- [What is required]: Exactly the lines from the one holding "(e_ : execOverrunNoticeReceive" through the final line of the data are wanted, copied as written.

Dataset content below:

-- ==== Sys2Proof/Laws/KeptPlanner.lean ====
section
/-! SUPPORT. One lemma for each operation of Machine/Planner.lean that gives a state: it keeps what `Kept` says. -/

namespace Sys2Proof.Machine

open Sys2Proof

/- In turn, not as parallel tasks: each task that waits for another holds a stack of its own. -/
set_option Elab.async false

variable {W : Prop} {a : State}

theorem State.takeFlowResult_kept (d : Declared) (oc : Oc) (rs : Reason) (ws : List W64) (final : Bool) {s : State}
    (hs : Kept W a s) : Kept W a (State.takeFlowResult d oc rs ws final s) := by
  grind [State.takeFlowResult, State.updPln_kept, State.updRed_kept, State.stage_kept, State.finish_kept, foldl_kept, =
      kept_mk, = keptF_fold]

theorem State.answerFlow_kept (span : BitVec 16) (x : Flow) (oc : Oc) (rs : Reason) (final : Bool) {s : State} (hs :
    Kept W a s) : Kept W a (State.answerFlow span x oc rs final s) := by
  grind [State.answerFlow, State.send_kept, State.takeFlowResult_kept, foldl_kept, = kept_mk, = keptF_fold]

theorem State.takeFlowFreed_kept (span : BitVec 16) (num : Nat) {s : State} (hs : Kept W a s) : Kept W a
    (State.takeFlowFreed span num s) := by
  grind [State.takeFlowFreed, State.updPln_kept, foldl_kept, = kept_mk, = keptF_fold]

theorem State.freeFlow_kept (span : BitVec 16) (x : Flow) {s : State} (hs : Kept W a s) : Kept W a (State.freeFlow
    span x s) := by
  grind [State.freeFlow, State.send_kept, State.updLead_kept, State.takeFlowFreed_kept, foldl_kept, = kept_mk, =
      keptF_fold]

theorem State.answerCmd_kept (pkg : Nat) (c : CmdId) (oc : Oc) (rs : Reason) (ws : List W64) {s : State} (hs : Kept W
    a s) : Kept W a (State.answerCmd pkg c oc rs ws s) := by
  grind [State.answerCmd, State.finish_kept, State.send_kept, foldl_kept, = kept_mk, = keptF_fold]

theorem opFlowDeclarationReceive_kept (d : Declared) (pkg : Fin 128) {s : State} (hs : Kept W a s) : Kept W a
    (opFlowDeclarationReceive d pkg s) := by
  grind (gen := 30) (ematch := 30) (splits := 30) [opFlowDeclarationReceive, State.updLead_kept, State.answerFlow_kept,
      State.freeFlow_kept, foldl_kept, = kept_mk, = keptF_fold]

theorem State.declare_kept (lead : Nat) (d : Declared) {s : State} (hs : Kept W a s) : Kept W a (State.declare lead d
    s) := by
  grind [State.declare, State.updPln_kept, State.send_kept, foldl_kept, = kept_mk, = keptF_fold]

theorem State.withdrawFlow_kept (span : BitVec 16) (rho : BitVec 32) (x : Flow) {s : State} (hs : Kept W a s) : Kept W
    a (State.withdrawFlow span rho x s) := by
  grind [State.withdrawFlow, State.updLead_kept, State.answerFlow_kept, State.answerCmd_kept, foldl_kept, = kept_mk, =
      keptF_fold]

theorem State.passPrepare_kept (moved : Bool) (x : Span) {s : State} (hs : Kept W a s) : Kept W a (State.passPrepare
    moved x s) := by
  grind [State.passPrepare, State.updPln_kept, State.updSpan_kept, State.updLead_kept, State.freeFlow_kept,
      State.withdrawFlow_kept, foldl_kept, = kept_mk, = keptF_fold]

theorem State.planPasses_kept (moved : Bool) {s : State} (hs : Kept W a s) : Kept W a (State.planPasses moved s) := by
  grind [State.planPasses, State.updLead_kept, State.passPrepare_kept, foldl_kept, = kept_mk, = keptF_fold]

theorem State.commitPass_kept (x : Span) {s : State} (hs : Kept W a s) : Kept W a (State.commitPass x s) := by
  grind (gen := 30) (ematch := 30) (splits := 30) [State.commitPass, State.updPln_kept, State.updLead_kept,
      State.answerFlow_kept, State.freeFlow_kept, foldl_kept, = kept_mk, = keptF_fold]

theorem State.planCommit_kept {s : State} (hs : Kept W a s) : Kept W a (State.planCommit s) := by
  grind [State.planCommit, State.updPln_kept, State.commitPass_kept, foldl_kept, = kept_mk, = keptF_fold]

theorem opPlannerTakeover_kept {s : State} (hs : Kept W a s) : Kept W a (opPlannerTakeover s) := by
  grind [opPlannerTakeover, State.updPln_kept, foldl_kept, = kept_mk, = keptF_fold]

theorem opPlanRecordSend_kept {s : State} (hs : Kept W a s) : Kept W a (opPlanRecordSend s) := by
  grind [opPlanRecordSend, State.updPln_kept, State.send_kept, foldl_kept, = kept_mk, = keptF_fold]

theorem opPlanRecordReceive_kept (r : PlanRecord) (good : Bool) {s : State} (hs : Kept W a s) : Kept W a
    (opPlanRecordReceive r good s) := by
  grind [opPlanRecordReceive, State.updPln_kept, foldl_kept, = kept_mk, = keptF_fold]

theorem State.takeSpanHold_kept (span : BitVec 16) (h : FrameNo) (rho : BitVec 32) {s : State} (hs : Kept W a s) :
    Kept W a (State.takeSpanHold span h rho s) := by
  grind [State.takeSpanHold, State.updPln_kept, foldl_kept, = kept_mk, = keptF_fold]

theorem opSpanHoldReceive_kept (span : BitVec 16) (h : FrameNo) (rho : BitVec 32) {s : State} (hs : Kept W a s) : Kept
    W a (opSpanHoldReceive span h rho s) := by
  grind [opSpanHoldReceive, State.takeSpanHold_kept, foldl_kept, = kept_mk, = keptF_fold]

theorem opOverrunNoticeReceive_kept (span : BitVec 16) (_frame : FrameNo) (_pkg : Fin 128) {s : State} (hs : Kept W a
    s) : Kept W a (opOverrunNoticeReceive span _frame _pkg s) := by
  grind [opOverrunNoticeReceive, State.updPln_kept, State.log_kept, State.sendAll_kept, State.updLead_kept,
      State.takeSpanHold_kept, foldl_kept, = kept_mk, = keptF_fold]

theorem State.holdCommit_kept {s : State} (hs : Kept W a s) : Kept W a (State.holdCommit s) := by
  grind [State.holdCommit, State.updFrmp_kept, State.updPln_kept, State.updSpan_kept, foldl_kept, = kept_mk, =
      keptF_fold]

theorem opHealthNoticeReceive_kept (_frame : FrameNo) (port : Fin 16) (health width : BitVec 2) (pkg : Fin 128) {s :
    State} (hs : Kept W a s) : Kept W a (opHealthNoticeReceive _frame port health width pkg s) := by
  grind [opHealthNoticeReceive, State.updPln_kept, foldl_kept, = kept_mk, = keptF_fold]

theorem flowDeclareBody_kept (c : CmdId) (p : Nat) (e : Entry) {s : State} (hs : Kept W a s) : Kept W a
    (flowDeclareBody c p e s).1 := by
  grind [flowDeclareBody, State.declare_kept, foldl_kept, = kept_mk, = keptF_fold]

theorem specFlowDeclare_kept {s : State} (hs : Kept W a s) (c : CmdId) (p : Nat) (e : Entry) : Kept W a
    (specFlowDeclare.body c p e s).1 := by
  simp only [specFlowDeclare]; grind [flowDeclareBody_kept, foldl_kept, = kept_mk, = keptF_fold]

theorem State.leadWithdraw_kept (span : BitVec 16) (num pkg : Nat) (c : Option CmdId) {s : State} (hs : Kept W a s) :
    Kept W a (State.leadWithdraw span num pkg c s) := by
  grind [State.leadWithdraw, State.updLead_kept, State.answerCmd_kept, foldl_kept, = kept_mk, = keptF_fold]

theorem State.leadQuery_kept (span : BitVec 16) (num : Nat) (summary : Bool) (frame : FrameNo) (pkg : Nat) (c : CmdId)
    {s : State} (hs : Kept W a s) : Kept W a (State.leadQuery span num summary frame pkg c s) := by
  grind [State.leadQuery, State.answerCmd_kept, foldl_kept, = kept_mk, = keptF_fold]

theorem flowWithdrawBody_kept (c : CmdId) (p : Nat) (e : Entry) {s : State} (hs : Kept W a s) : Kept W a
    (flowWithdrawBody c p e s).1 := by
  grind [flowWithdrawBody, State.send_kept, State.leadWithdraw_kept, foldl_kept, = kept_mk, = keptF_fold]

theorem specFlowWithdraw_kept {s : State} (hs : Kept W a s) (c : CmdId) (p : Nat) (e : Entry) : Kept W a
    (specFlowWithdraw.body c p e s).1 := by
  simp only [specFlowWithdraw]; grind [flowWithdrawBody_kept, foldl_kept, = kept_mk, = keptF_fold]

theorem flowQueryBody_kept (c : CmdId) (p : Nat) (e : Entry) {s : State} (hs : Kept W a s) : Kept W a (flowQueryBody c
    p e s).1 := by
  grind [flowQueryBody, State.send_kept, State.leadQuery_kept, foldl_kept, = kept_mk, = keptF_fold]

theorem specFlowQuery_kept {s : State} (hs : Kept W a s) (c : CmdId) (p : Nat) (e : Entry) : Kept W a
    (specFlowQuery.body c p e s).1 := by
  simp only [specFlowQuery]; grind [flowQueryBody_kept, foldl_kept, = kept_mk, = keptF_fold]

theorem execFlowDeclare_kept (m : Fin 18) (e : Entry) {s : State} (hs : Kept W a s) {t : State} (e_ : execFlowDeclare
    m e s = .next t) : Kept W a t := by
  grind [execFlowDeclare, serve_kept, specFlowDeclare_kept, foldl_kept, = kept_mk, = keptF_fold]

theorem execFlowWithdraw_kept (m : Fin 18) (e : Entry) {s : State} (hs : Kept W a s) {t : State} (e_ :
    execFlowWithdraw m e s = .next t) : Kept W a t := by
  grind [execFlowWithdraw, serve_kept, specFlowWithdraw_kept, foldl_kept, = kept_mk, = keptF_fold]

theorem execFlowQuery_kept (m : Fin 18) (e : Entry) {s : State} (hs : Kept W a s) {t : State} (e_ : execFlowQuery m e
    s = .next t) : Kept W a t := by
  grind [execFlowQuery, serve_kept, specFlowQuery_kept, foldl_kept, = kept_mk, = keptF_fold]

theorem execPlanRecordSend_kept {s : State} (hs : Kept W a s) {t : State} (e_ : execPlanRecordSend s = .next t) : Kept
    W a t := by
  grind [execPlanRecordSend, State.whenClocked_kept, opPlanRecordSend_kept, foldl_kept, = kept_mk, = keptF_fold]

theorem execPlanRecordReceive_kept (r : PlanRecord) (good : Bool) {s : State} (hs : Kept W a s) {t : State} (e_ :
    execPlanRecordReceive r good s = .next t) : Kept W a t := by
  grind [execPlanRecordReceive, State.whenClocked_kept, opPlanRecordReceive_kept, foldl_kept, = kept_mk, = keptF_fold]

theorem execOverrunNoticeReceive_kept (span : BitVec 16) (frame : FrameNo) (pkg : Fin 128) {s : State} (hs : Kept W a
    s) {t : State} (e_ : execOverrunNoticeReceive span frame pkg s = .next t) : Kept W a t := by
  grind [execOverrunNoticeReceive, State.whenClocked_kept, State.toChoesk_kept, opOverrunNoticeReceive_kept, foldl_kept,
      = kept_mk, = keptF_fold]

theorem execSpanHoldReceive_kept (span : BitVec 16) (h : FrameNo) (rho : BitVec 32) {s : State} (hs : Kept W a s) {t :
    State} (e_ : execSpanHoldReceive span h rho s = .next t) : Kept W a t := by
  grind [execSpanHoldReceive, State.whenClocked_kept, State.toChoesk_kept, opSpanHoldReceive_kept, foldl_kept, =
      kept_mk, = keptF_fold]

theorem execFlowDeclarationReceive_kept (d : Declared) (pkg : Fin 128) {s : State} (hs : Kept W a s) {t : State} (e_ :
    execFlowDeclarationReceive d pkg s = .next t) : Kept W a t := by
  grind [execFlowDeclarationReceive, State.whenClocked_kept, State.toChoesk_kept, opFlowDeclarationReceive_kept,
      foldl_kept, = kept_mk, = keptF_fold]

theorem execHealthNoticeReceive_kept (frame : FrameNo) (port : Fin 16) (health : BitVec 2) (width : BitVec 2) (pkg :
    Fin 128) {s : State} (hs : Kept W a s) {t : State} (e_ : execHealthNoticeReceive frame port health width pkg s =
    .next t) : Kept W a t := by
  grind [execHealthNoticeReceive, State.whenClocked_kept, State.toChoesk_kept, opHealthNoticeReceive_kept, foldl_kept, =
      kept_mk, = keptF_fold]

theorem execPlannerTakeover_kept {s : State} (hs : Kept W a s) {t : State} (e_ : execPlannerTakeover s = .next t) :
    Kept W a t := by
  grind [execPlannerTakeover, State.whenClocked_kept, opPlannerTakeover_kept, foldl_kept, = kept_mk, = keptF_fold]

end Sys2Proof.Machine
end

End of Dataset content.

- [Answer to this exercise]:
    s) {t : State} (e_ : execOverrunNoticeReceive span frame pkg s = .next t) : Kept W a t := by
  grind [execOverrunNoticeReceive, State.whenClocked_kept, State.toChoesk_kept, opOverrunNoticeReceive_kept, foldl_kept,
      = kept_mk, = keptF_fold]

theorem execSpanHoldReceive_kept (span : BitVec 16) (h : FrameNo) (rho : BitVec 32) {s : State} (hs : Kept W a s) {t :
    State} (e_ : execSpanHoldReceive span h rho s = .next t) : Kept W a t := by
  grind [execSpanHoldReceive, State.whenClocked_kept, State.toChoesk_kept, opSpanHoldReceive_kept, foldl_kept, =
      kept_mk, = keptF_fold]

theorem execFlowDeclarationReceive_kept (d : Declared) (pkg : Fin 128) {s : State} (hs : Kept W a s) {t : State} (e_ :
    execFlowDeclarationReceive d pkg s = .next t) : Kept W a t := by
  grind [execFlowDeclarationReceive, State.whenClocked_kept, State.toChoesk_kept, opFlowDeclarationReceive_kept,
      foldl_kept, = kept_mk, = keptF_fold]

theorem execHealthNoticeReceive_kept (frame : FrameNo) (port : Fin 16) (health : BitVec 2) (width : BitVec 2) (pkg :
    Fin 128) {s : State} (hs : Kept W a s) {t : State} (e_ : execHealthNoticeReceive frame port health width pkg s =
    .next t) : Kept W a t := by
  grind [execHealthNoticeReceive, State.whenClocked_kept, State.toChoesk_kept, opHealthNoticeReceive_kept, foldl_kept, =
      kept_mk, = keptF_fold]

theorem execPlannerTakeover_kept {s : State} (hs : Kept W a s) {t : State} (e_ : execPlannerTakeover s = .next t) :
    Kept W a t := by
  grind [execPlannerTakeover, State.whenClocked_kept, opPlannerTakeover_kept, foldl_kept, = kept_mk, = keptF_fold]

end Sys2Proof.Machine
end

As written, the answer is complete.